This same config was used in nerves_hub_link/config/dev.exs and ran localizing with iex -S mix.

---

The problems that I see with using openssl to generate your own cert is that the entitlements are different/missing than what is typically expected for NervesHub. I'd recommend using the mix tasks for now. These run locally without making requests to a server.

$ git clone git@github.com:nerves-hub/nerves_key && cd nerves_key
$ mix nerves_key.signer create your-signer --years-valid 20

$ cd nerves_hub_web
$ mix nerves_hub.device create --identifier poser --tag poser --description "It's a poser device"
$ mix nerves_hub.device cert create poser --signer-cert nerves-hub/your-signer.cert --signer-key nerves-hub/your-signer.key

From there, you can use the CLI or just manually create the device and upload the device certificate via the web UI (which I think would be easier in your case).

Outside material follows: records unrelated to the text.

/-- A set point other than 0 starts a stopped spindle, in SENSE when its configuration is right and else in FAULT (R443,
R452); a set point of 0 brakes a running one. After 20 ms of SENSE the measurement leads to CATCH, reverse braking or
WAIT_SLOW (R453, R454), from which ALIGN may follow (R455, R456). ALIGN starts when the group's gap and the cap allow it
(R457) and leads to RAMP (R458), which hands over to RUN, as CATCH does (R458, R459). A failed attempt counts and is repeated
after 200 ms; the third ends in FAULT with cause START (R460, R461), and a locked rotor in RAMP is such an attempt (R462).
Each of these commands is stated to complete, under its clauses' hypotheses alone: spindleTargetWrite, spindleSenseEnd,
spindleWaitSlowEnd, spindleRevBrakeEnd, spindleAlignStart, spindleAlignEnd, spindleHandover, spindleCatchDone,
spindleAttemptFail, spindleRetry, spindleLockedRotor. -/
def Obligations.SpindleStarts : Prop :=
  (∀ (s : State) (n : Fin 128) (r : BitVec 14), s.mode ≠ mCinder → s.spState n = spStopped → r ≠ 0 → s.gives
    (.spindleTargetWrite n r) fun t => t.rd Reg.STN_SP_TARGET_RPM n = r.toNat ∧ t.spState n = if s.spConfigOk n = true then
    spSense else spFault) ∧
  (∀ (s : State) (n : Fin 128), s.mode ≠ mCinder → s.spState n = spRun → (s.spin n).retryAt = none → s.gives
    (.spindleTargetWrite n 0) fun t => t.rd Reg.STN_SP_TARGET_RPM n = 0 ∧ t.spState n = spBrake ∧ (t.spin n).stopCause = 0) ∧
  (∀ (s : State) (n : Fin 128), s.mode ≠ mCinder → s.spState n = spSense → s.gives (.spindleSenseEnd n) fun t => (s.spin
    n).stateAt + 20 * msCycles ≤ t.now ∧ t.spState n = (s.measure n 750).elim spWaitSlow (fun m => if 300 < m.rpm then spCatch
    else if m.rpm < -100 then spRevBrake else spWaitSlow)) ∧
  (∀ (s : State) (n : Fin 128), s.mode ≠ mCinder → s.spState n = spWaitSlow → s.gives (.spindleWaitSlowEnd n) fun t => (t.spin
    n).alignReady = true ∧ t.spState n = spWaitSlow ∧ ((s.spin n).lowFrom = none → (s.spin n).stateAt + hz ≤ t.now)) ∧
  (∀ (s : State) (n : Fin 128), s.mode ≠ mCinder → s.spState n = spRevBrake → (rpmOf (s.obsSpeed n)).natAbs < 60 → s.gives
    (.spindleRevBrakeEnd n) fun t => (t.spin n).alignReady = true ∧ t.spState n = spRevBrake) ∧
  (∀ (s : State) (n : Fin 128), s.mode ≠ mCinder → (s.spin n).alignReady = true → s.spinupGap n = true → s.capAdmits (s.rd
    Reg.PWR_WEIGHT_STN_START_W 0) = true → s.gives (.spindleAlignStart n) fun t => t.spState n = spAlign ∧ (t.spin
    n).alignReady = false ∧ (t.spin n).stateAt = s.now) ∧
  (∀ (s : State) (n : Fin 128), s.mode ≠ mCinder → s.spState n = spAlign → s.gives (.spindleAlignEnd n) fun t => t.spState n =
    spRamp ∧ (s.spin n).stateAt + max 1 (s.spRd n Reg.STN_SP_START_CFG_ALIGN_MS) * msCycles ≤ t.now) ∧
  (∀ (s : State) (n : Fin 128), s.mode ≠ mCinder → s.spState n = spRamp → 64 ≤ (s.spin n).handRuns → (s.spin n).topAt ≠ none →
    s.gives (.spindleHandover n) fun t => t.spState n = spRun ∧ (t.spin n).commAt = s.now ∧ (t.spin n).bandFrom = none) ∧
  (∀ (s : State) (n : Fin 128), s.mode ≠ mCinder → s.spState n = spCatch → 64 ≤ (s.spin n).resLow → (s.spin n).catchBad =
    false → s.gives (.spindleCatchDone n) fun t => t.spState n = spRun ∧ t.lastEvent 0x0602 ([n.val] ++ i1 (rpmOf (s.obsSpeed
    n)) ++ [if (s.spin n).lossCatch then 1 else 0])) ∧
  (∀ (s : State) (n : Fin 128) (x : Nat), s.mode ≠ mCinder → s.spState n = spRamp → (s.spin n).retryAt = none → (s.spin
    n).topAt = some x → s.rd Reg.STN_SP_STATUS_ATTEMPT n < 3 → s.gives (.spindleAttemptFail n) fun t => t.rd
    Reg.STN_SP_STATUS_ATTEMPT n = s.rd Reg.STN_SP_STATUS_ATTEMPT n + 1 ∧ (t.spin n).retryAt = some (t.now + 200 * msCycles) ∧
    x + hz ≤ t.now) ∧
  (∀ (s : State) (n : Fin 128) (x : Nat), s.mode ≠ mCinder → s.spState n = spRamp → (s.spin n).retryAt = none → (s.spin
    n).topAt = some x → s.rd Reg.STN_SP_STATUS_ATTEMPT n = 3 → s.gives (.spindleAttemptFail n) fun t => t.spState n = spFault
    ∧ t.rd Reg.STN_SP_STATUS_FAULT_CAUSE n = 1) ∧
  (∀ (s : State) (n : Fin 128) (x : Nat), s.mode ≠ mCinder → (s.spin n).retryAt = some x → s.gives (.spindleRetry n) fun t =>
    t.spState n = spSense ∧ (t.spin n).retryAt = none ∧ x ≤ t.now) ∧
  (∀ (s : State) (n : Fin 128), s.mode ≠ mCinder → s.spState n = spRamp → (s.spin n).retryAt = none → (s.spin n).commAt ≤
    (s.spin n).stateAt → s.rd Reg.STN_SP_STATUS_ATTEMPT n < 3 → s.gives (.spindleLockedRotor n) fun t => t.rd
    Reg.STN_SP_STATUS_ATTEMPT n = s.rd Reg.STN_SP_STATUS_ATTEMPT n + 1 ∧ (t.spin n).retryAt = some (t.now + 200 * msCycles) ∧
    (s.spin n).stateAt + 400 * msCycles ≤ t.now)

Once the device certificate exists in NervesHub, you do not need the signer cert registered or included in the requests.

[guillego]

Thanks a lot @jjcarstens! Makes sense to start with the simplest case by hardcoding the values and once that works, start to change things to a better approach.

I'll let you know how that goes in a bit.

Do I also need to register the root CA certificate in my NervesHubWeb organization like I was trying before?

[jjcarstens]

What you were doing before was registering a signer CA which is only needed for JITP

The root CA fixture was used to create a cert for the DeviceEndpoint. It's just like any other server certificate for a website except that it is self-signed for local testing which is the reason you need to explicitly include it in cacerts of a device connecting

[joshk]

@guillego @edwardzhou I was wondering, do you need to use SSL certs? as in, if there was a way to get this all running without SSL certs, would you be interested?

[edwardzhou]

For my understanding, the original design that nerves-hub using certs here is for security between nerves-hub and trusted-devices. I'm also fine if there is any alternative. because ssl certs is such painful now.

[joshk]

We should have https://github.com/nerves-hub/nerves_hub_web/pull/1139 merged within the next week, possibly sooner.

This setup is great for home use or prototyping. SSL secures the transport, and the websocket connection is secured using an AWS style signature. Plus, just-in-time Device registration is supported out of the box.

This also means it is easier to run NervesHub on a PaaS (eg. I have it running on Fly.io)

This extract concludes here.